Les Etats-Unis et l'Iran veulent-ils vraiment la guerre ?

La guerre est-elle vraiment inexorable ? Après la mort du général Qassem Soleimani à Bagdad le 3 janvier dans une frappe américaine, les menaces, déclarations et rassemblements patriotiques se sont multipliés au Moyen-Orient et aux Etats-Unis. Dernière étape en date : le lancement de 22 missiles iraniens en direction d'une base américaine dans la nuit du 7 au 8 janvier.

Si le bilan matériel n'est pas encore connu, le président américain a assuré dans un discours à la Maison Blanche qu'aucun soldat n'avait été blessé dans l'attaque. Il apparaît cependant clair que l'Iran souhaitait marquer le coup et ne pas montrer de signe de faiblesse après la mort du stratège en diplomatie du régime islamique. L'ayatollah Khamenei, guide suprême de la révolution, a d'ailleurs souligné ce qui lui semble être un succès et une «gifle en pleine face» des Etats-Unis

Dans son discours à la nation, Donald Trump a renouvelé sa détermination à empêcher l'accès à toute forme d'arme nucléaire pour le pays perse, en rappelant que ce dernier avait récemment tiré sur des manifestants (plus de 300 morts selon Amnesty International). Cependant, alors qu'il avait le choix entre une nouvelle représaille et une désescalade, le président américain a ouvert la porte à une baisse des tensions. Malgré l'apposition de nouvelles sanctions économiques «immédiates», il a assuré que les Etats-Unis étaient «prêts à faire la paix avec tous ceux qui le souhaitent». 
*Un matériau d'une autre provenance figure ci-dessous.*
/-- FREE ends a command. -/
theorem Inside.run_free {c : Command} {before : List Phase} {s : State} {k : Nat}
    (h : Inside c before .free [] s) :
    Host.Core.run Sys2Proof.core (k + 1) s = .next (runPhases Config.params c [.free] s) := by
  have hstep : step s = .next ((freeOp s).advance c .free) := h.step_eq rfl nofun
  have hadvance : (freeOp s).advance c .free = (freeOp s).endCommand := by
    rw [State.advance, h.nextPhase_eq]
    rfl
  have hend : runPhases Config.params c [.free] s = (freeOp (s.enter c .free)).endCommand := rfl
  rw [run_next hstep, hadvance, hend, h.enter_eq]
  exact run_idle (s := (freeOp s).endCommand) rfl h.port h.inputs k

/-- What follows in the lists of the CCM commands: no key without its CIPH_INIT, no encryption without its key. -/
theorem passes_isChain (c : Command) : List.IsChain follows (passesOf c ++ [.output, .free]) := by
  cases c <;> decide

/-- From the passes to the end of the command. -/
theorem Inside.run_passes {c : Command} (hc : c.isCcm = true) :
    ∀ (ps before rest : List Phase) (p : Phase) (s : State) (k : Nat),
      p :: rest = ps ++ [.output, .free] → (p :: rest).IsChain follows → (∀ q ∈ ps, q ∈ passesOf c) →
        Inside c before p rest s → Prepared Config.params p s → rest.length < k →
          Host.Core.run Sys2Proof.core k s = .next (runPhases Config.params c (p :: rest) s) := by
  intro ps
  induction ps with
  | nil =>
    intro before rest p s k hlist _ _ h hp hk
    cases hlist
    obtain ⟨k, rfl⟩ : ∃ j, k = j + 2 := ⟨k - 2, by simp at hk; omega⟩
    exact h.run_cons hc (h.step_prepared hp) fun t _ hfree => hfree.run_free
  | cons p' ps ih =>
    intro before rest p s k hlist hchain hmem h hp hk
    rw [List.cons_append, List.cons.injEq] at hlist
    obtain ⟨rfl, rfl⟩ := hlist
    obtain ⟨k, rfl⟩ : ∃ j, k = j + 1 := ⟨k - 1, by omega⟩
    obtain ⟨q, rest, hrest⟩ : ∃ q rest, ps ++ [.output, .free] = q :: rest := by cases ps <;> exact ⟨_, _, rfl⟩
    rw [hrest] at h hk hchain ⊢
    obtain ⟨hfollows, hchain'⟩ := List.isChain_cons_cons.mp hchain
    refine h.run_cons hc (h.step_prepared hp) fun t ht hinside => ?_
    have hq : Prepared Config.params q t := hp.next (hmem p (by simp)) hfollows ht
    exact ih _ rest q _ k hrest.symm hchain' (fun x hx => hmem x (by simp [hx])) hinside (hq.setPhase q)
      (by simpa using hk)

/-- The first pass of either command needs no cipher context. -/
theorem passes_head {c : Command} (hc : c.isCcm = true) :
    ∃ p rest, passesOf c ++ [.output, .free] = p :: rest ∧ requiredBefore p = none ∧ rest.length < 13 := by
  cases c with
  | ccmEnc | ccmDec => exact ⟨_, _, rfl, rfl, by decide⟩
  | cbcSize | ctrSize => cases hc

theorem validateOp_ok {s t : State} (h : validateOp s = .ok t) : operandsLegal s ∧ t = s.setPhase .validate := by
  rcases validateOp_cases s with ⟨hlegal, hok⟩ | ⟨r, -, -, hraise⟩
  · rw [hok] at h
    cases h
    exact ⟨hlegal, rfl⟩
  · rw [hraise] at h
    cases h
Vers une reprise du dialogue ?

Même son de cloche côté iranien juste après l'annonce des missiles le 8 janvier. «Nous ne cherchons pas l'escalade ou la guerre, mais nous nous défendrons», a ainsi déclaré Mohammad Javad Zarif, le chef de la diplomatie. «Avec ces attaques, Téhéran a montré sa capacité et sa détermination à répondre aux attaques américaines, sauvant ainsi la face, tout en choisissant soigneusement ses cibles pour éviter de faire des victimes et ainsi provoquer une réaction de Trump», analyse Annalisa Perteghella, spécialiste de l'Iran à l'Institut d'analyse géopolitique italien Ispi. Une volonté de ne pas augmenter le nombre de morts américain qui a semble-t-il été bien accueillie par le pensionnaire de la Maison Blanche. 

Dans son discours, il a ainsi assuré que l'Iran et les Etats-Unis avaient un ennemi commun, Daesh, et qu'il serait bénéfique pour tout le monde de discuter «sur cela, et sur d'autre priorités conjointes». Si cette tendance se confirme, le président américain peut donc jouer sur son image de négociateur. Il avait d'ailleurs tweeté ces derniers jours que «l'Iran n'a jamais gagné une guerre, mais n'a jamais perdu une négociation». 
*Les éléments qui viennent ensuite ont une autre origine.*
-- ==== Sys2Proof/Decode.lean ====
section
/-! DEFINITION. The decoder, total on every line and rejecting by name, and after it the encoder (R83 to R92).

A decoder of an operation word reads the kind from the first five bits and then the kind's own control word, whose
patterns are disjoint and cover every value (R83, R92). -/

namespace Sys2Proof

/-- Control word of srLatch: RESET SET S R (R85). -/
def decodeSrLatch (h : Nat) : List Bool → Except DecodeError Instr
  | [true, set, s, r] => .ok (.srlAreset h set s r)
  | [false, true, s, r] => .ok (.srlAset h s r)
  | [false, false, true, false] => .ok (.srlSet h)
  | [false, false, false, true] => .ok (.srlReset h)
  | [false, false, false, false] => .ok (.srlHold h)
  | [false, false, true, true] => .ok (.srlBoth h)
  | _ => .error .badLength

/-- Control word of dLatch: RESET SET EN (R85). -/
def decodeDLatch (h : Nat) : List Bool → Except DecodeError Instr
  | [true, set, en] => .ok (.dlAreset h set en)
  | [false, true, en] => .ok (.dlAset h en)
  | [false, false, true] => .ok (.dlTrack h)
  | [false, false, false] => .ok (.dlHold h)
  | _ => .error .badLength

/-- Control word of dff: RESET SET E (R85). -/
def decodeDff (h : Nat) : List Bool → Except DecodeError Instr
  | [true, set, e] => .ok (.dffAreset h set e)
  | [false, true, e] => .ok (.dffAset h e)
  | [false, false, true] => .ok (.dffCapture h)
  | [false, false, false] => .ok (.dffNoedge h)
  | _ => .error .badLength

/-- Control word of jkff: RESET SET E J K (R85). -/
def decodeJkff (h : Nat) : List Bool → Except DecodeError Instr
  | [true, set, e, j, k] => .ok (.jkAreset h set e j k)
  | [false, true, e, j, k] => .ok (.jkAset h e j k)
  | [false, false, false, j, k] => .ok (.jkNoedge h j k)
  | [false, false, true, false, false] => .ok (.jkHold h)
  | [false, false, true, false, true] => .ok (.jkReset h)
  | [false, false, true, true, false] => .ok (.jkSet h)
  | [false, false, true, true, true] => .ok (.jkToggle h)
  | _ => .error .badLength

/-- Control word of tff: RESET SET E T (R85). -/
def decodeTff (h : Nat) : List Bool → Except DecodeError Instr
  | [true, set, e, t] => .ok (.tAreset h set e t)
  | [false, true, e, t] => .ok (.tAset h e t)
  | [false, false, false, t] => .ok (.tNoedge h t)
  | [false, false, true, false] => .ok (.tHold h)
  | [false, false, true, true] => .ok (.tToggle h)
  | _ => .error .badLength

/-- Control word of register: RESET SET E (R85). -/
def decodeRegister (h : Nat) : List Bool → Except DecodeError Instr
  | [true, set, e] => .ok (.regAreset h set e)
  | [false, true, e] => .ok (.regAset h e)
  | [false, false, true] => .ok (.regLoad h)
  | [false, false, false] => .ok (.regNoedge h)
  | _ => .error .badLength

/-- Control word of shiftRegister: RESET SET E LOAD DIR (R85). -/
def decodeShiftRegister (h : Nat) : List Bool → Except DecodeError Instr
  | [true, set, e, load, dir] => .ok (.shregAreset h set e load dir)
  | [false, true, e, load, dir] => .ok (.shregAset h e load dir)
  | [false, false, false, load, dir] => .ok (.shregNoedge h load dir)
  | [false, false, true, true, dir] => .ok (.shregLoad h dir)
  | [false, false, true, false, false] => .ok (.shregShl h)
  | [false, false, true, false, true] => .ok (.shregShr h)
  | _ => .error .badLength

/-- Control word of univShiftRegister: RESET SET E MODE1 MODE0 (R85). -/
def decodeUnivShiftRegister (h : Nat) : List Bool → Except DecodeError Instr
  | [true, set, e, mode1, mode0] => .ok (.usrAreset h set e mode1 mode0)
  | [false, true, e, mode1, mode0] => .ok (.usrAset h e mode1 mode0)
  | [false, false, false, mode1, mode0] => .ok (.usrNoedge h mode1 mode0)
  | [false, false, true, false, false] => .ok (.usrNop h)
  | [false, false, true, false, true] => .ok (.usrShr h)
  | [false, false, true, true, false] => .ok (.usrShl h)
  | [false, false, true, true, true] => .ok (.usrLoad h)
  | _ => .error .badLength

/-- Control word of counter: RESET E LOAD ENABLE DOWN (R85). -/
def decodeCounter (h : Nat) : List Bool → Except DecodeError Instr
  | [true, e, load, enable, down] => .ok (.ctrAreset h e load enable down)
  | [false, false, load, enable, down] => .ok (.ctrNoedge h load enable down)
  | [false, true, true, enable, down] => .ok (.ctrLoad h enable down)
  | [false, true, false, true, false] => .ok (.ctrUp h)
  | [false, true, false, true, true] => .ok (.ctrDown h)
  | [false, true, false, false, down] => .ok (.ctrFreeze h down)
  | _ => .error .badLength

/-- Control word of bcdCounter: RESET E LOAD ENABLE DOWN (R85). -/
def decodeBcdCounter (h : Nat) : List Bool → Except DecodeError Instr
  | [true, e, load, enable, down] => .ok (.bcdAreset h e load enable down)
  | [false, false, load, enable, down] => .ok (.bcdNoedge h load enable down)
  | [false, true, true, enable, down] => .ok (.bcdLoad h enable down)
  | [false, true, false, true, false] => .ok (.bcdUp h)
  | [false, true, false, true, true] => .ok (.bcdDown h)
  | [false, true, false, false, down] => .ok (.bcdFreeze h down)
  | _ => .error .badLength

/-- Control word of ringCounter: RESET E DIR (R85). -/
def decodeRingCounter (h : Nat) : List Bool → Except DecodeError Instr
  | [true, e, dir] => .ok (.ringAreset h e dir)
  | [false, false, dir] => .ok (.ringNoedge h dir)
  | [false, true, false] => .ok (.ringRotl h)
  | [false, true, true] => .ok (.ringRotr h)
  | _ => .error .badLength

/-- Control word of johnsonCounter: RESET E (R85). -/
def decodeJohnsonCounter (h : Nat) : List Bool → Except DecodeError Instr
  | [true, e] => .ok (.johnsonAreset h e)
  | [false, false] => .ok (.johnsonNoedge h)
  | [false, true] => .ok (.johnsonStep h)
  | _ => .error .badLength

/-- Control word of clockDivider: RESET E (R85). -/
def decodeClockDivider (h : Nat) : List Bool → Except DecodeError Instr
  | [true, e] => .ok (.clkdivAreset h e)
  | [false, false] => .ok (.clkdivNoedge h)
  | [false, true] => .ok (.clkdivCount h)
  | _ => .error .badLength

/-- Control word of mux: DISABLE (R85). -/
def decodeMux (h : Nat) : List Bool → Except DecodeError Instr
  | [false] => .ok (.muxSelect h)
  | [true] => .ok (.muxDisabled h)
  | _ => .error .badLength

/-- Control word of demux: DISABLE (R85). -/
def decodeDemux (h : Nat) : List Bool → Except DecodeError Instr
  | [false] => .ok (.demuxSelect h)
  | [true] => .ok (.demuxDisabled h)
  | _ => .error .badLength

/-- Control word of decoder: DISABLE (R85). -/
def decodeDecoder (h : Nat) : List Bool → Except DecodeError Instr
  | [false] => .ok (.decSelect h)
  | [true] => .ok (.decDisabled h)
  | _ => .error .badLength

/-- Control word of adder: MODE1 MODE0 (R85). -/
def decodeAdder (h : Nat) : List Bool → Except DecodeError Instr
  | [false, false] => .ok (.adderAdd h)
  | [false, true] => .ok (.adderSub h)
  | [true, false] => .ok (.adderInc h)
  | [true, true] => .ok (.adderInvalid h)
  | _ => .error .badLength

/-- Control word of divider: RESET (R85). -/
def decodeDivider (h : Nat) : List Bool → Except DecodeError Instr
  | [true] => .ok (.divAreset h)
  | [false] => .ok (.divEval h)
  | _ => .error .badLength

/-- Control word of alu: OP3 OP2 OP1 OP0 (R85). -/
def decodeAlu (h : Nat) : List Bool → Except DecodeError Instr
  | [false, false, false, false] => .ok (.aluAdd h)
  | [false, false, false, true] => .ok (.aluSub h)
  | [false, false, true, false] => .ok (.aluAnd h)
  | [false, false, true, true] => .ok (.aluOr h)
  | [false, true, false, false] => .ok (.aluXor h)
  | [false, true, false, true] => .ok (.aluNot h)
  | [false, true, true, false] => .ok (.aluShl h)
  | [false, true, true, true] => .ok (.aluShr h)
  | [true, false, false, false] => .ok (.aluInc h)
  | [true, false, false, true] => .ok (.aluDec h)
  | [true, false, true, false] => .ok (.aluCompare h)
  | [true, false, true, true] => .ok (.aluInvalidB h)
  | [true, true, op1, op0] => .ok (.aluInvalidC h op1 op0)
  | _ => .error .badLength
Seulement, si la fin des attaques militaires est envisageable, un rapprochement entre les deux pays l'est beaucoup moins. L'Iran refuse de discuter tant que les sanctions économiques ne sont pas levées, chose que Donald Trump ne semble pas prêt à accepter. C'est d'ailleurs pour cela qu'en parallèle des déclarations du chef de la diplomatie, l'ayatollah Khamenei a repris ses postures pré-assassinat de Soleimani, assurant qu'il fallait mettre fin à la «présence corrompue des Etats-Unis dans la région».